One naive approach to this would be to create a deep learning model which outputs x_min, y_min, x_max, and x_max to get the bounding box for one region proposal (so 8,000 outputs if we want 2,000 regions). However, there are two fundamental problems:

  • The images can have very different sizes and ratios, so to create a model correctly predicting raw coordinates can be tricky.
  • There are some coordinate ordering constraints in our prediction (x_min < x_max, y_min < y_max).

To overcome this, we are going to use anchors:

Anchors are predefined boxes of different ratios and scales all over the image. For example, for a given central point, we usually start with three sets of sizes (e.g., 64px, 128px, 256px) and three different width/height ratios (1/1, ½, 2/1). In this example, we would end up having nine different boxes for a given pixel of the image (the center of our boxes).

anchors

So how many anchors would I have in total for one image?

It is paramount to understand that we are not going to create anchors on the raw images, but on the output feature maps on the last convolutional layer. For instance, it’s false to say that for a 1,000*600 input image we would have one anchor per pixel so 1,000*600*9 = 5,400,000 anchors. Indeed, since we are going to create them on the feature map, there is a subsampling ratio to take into account (which is the factor reduction between the input and the output dimension due to strides in our convolutional layer).

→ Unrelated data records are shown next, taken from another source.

-- ==== Sys2Proof/Word.lean ====
section
/-! DEFINITION. The bit patterns of the block: bytes, bus words and 256-bit register patterns
(spec/00_scope.md R5, R11; spec/20_memory.md R54). -/

namespace Sys2Proof

/-- One byte lane of a bus word (R58). -/
abbrev Byte := BitVec 8

/-- One 32-bit bus word, also a command word (R54, R80). -/
abbrev Word := BitVec 32

/-- The pattern held by a 256-bit register (R5, R11, R21). -/
abbrev Wide := BitVec 256

end Sys2Proof
end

In our example, if we take this ratio to be 16 (like in VGG16) we would have nine anchors per spatial position of the feature map so “only” around 20,000 anchors (5,400,000 / 16²). This means that two consecutive pixels in the output features correspond to two points which are 16 pixels apart in the input image. Note that this down sampling ratio is a tunable parameter of Faster R-CNN.

Center of the anchorsCenter of the anchors

The remaining question now is how to go from those 20,000 anchors to 2,000 region proposals (taking the same number of region proposals as before), which is the goal of our RPN.

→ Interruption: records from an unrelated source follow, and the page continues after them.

-- ==== Sys2Proof/Machine/Arith.lean ====
section
/-! DEFINITION. The meanings of ADD, SUB, MUL and DIV: the completion of each command, from the latches
alone (spec/40_arith.md R104 to R107; spec/60_exceptions.md R184). -/

namespace Sys2Proof.Machine

/-- ADD (R104). -/
def execAdd (s : State) : Host.Outcome State Fault Refusal :=
  .next (s.finish (add s.operandX s.operandY) 0)

/-- SUB (R105). -/
def execSub (s : State) : Host.Outcome State Fault Refusal :=
  .next (s.finish (sub s.operandX s.operandY) 0)

/-- MUL (R106). -/
def execMul (s : State) : Host.Outcome State Fault Refusal :=
  .next (s.finish (mul s.operandX s.operandY) 0)

/-- DIV (R107). -/
def execDiv (s : State) : Host.Outcome State Fault Refusal :=
  .next (s.finish (div s.operandX s.operandY) 0)

end Sys2Proof.Machine
end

How to Train the Region Proposal Network

To achieve this, we want our RPN to tell us whether a box contains an object or is a background, as well as the accurate coordinates of the object. The output predictions are probability of being background, probability of being foreground, and the deltas Dx, Dy, Dw, Dh which are the difference between the anchor and the final proposal).

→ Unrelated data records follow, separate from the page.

-- ==== Sys2Proof/Machine/Dispatch.lean ====
section
/-! DEFINITION. The meaning of each command: what `Complete` does for it (spec/60_exceptions.md R184). -/

namespace Sys2Proof.Machine

def exec (i : Instr) (s : State) : Host.Outcome State Fault Refusal :=
  match i with
  | .add => Sys2Proof.Machine.execAdd s
  | .sub => Sys2Proof.Machine.execSub s
  | .mul => Sys2Proof.Machine.execMul s
  | .div => Sys2Proof.Machine.execDiv s
  | .sqrt => Sys2Proof.Machine.execSqrt s
  | .solve => Sys2Proof.Machine.execSolve s

end Sys2Proof.Machine
end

  • First, we will remove the cross-boundary anchors (i.e. the anchors which are cut due to the border of the image) — this left us with around 6,000 images.
  • We need to label our anchors positive if either of the two following conditions exist:

→ The anchor has the highest IoU with a ground truth box among all the other anchors.

→ The anchor has at least 0.7 of IoU with a ground truth box.

  • We need to label our anchors negative if its IoU is less than 0.3 with all ground truth boxes.
  • We disregard all the remaining anchors.
  • We train the binary classification and the bounding box regression adjustment.

Finally, a few remarks about the implementation:

  1. We want the number of positive and negative anchors to be balanced in our mini batch.
  2. We use a multi-task loss, which makes sense since we want to minimize either loss — the error of mistakenly predicting foreground or background and also the error of accuracy in our box.
  3. We initialize the convolutional layer using weights from a pre-trained model.

How to Use the Region Proposal Network

  • All the anchors (20,000) are scored so we get new bounding boxes and the probability of being a foreground (i.e., being an object) for all of them.
  • Use non-maximum suppression (see the R-CNN section)
  • Proposal selection: Finally, only the top N proposals sorted by score (with N=2,000, we are back to our 2,000 region proposals) are kept.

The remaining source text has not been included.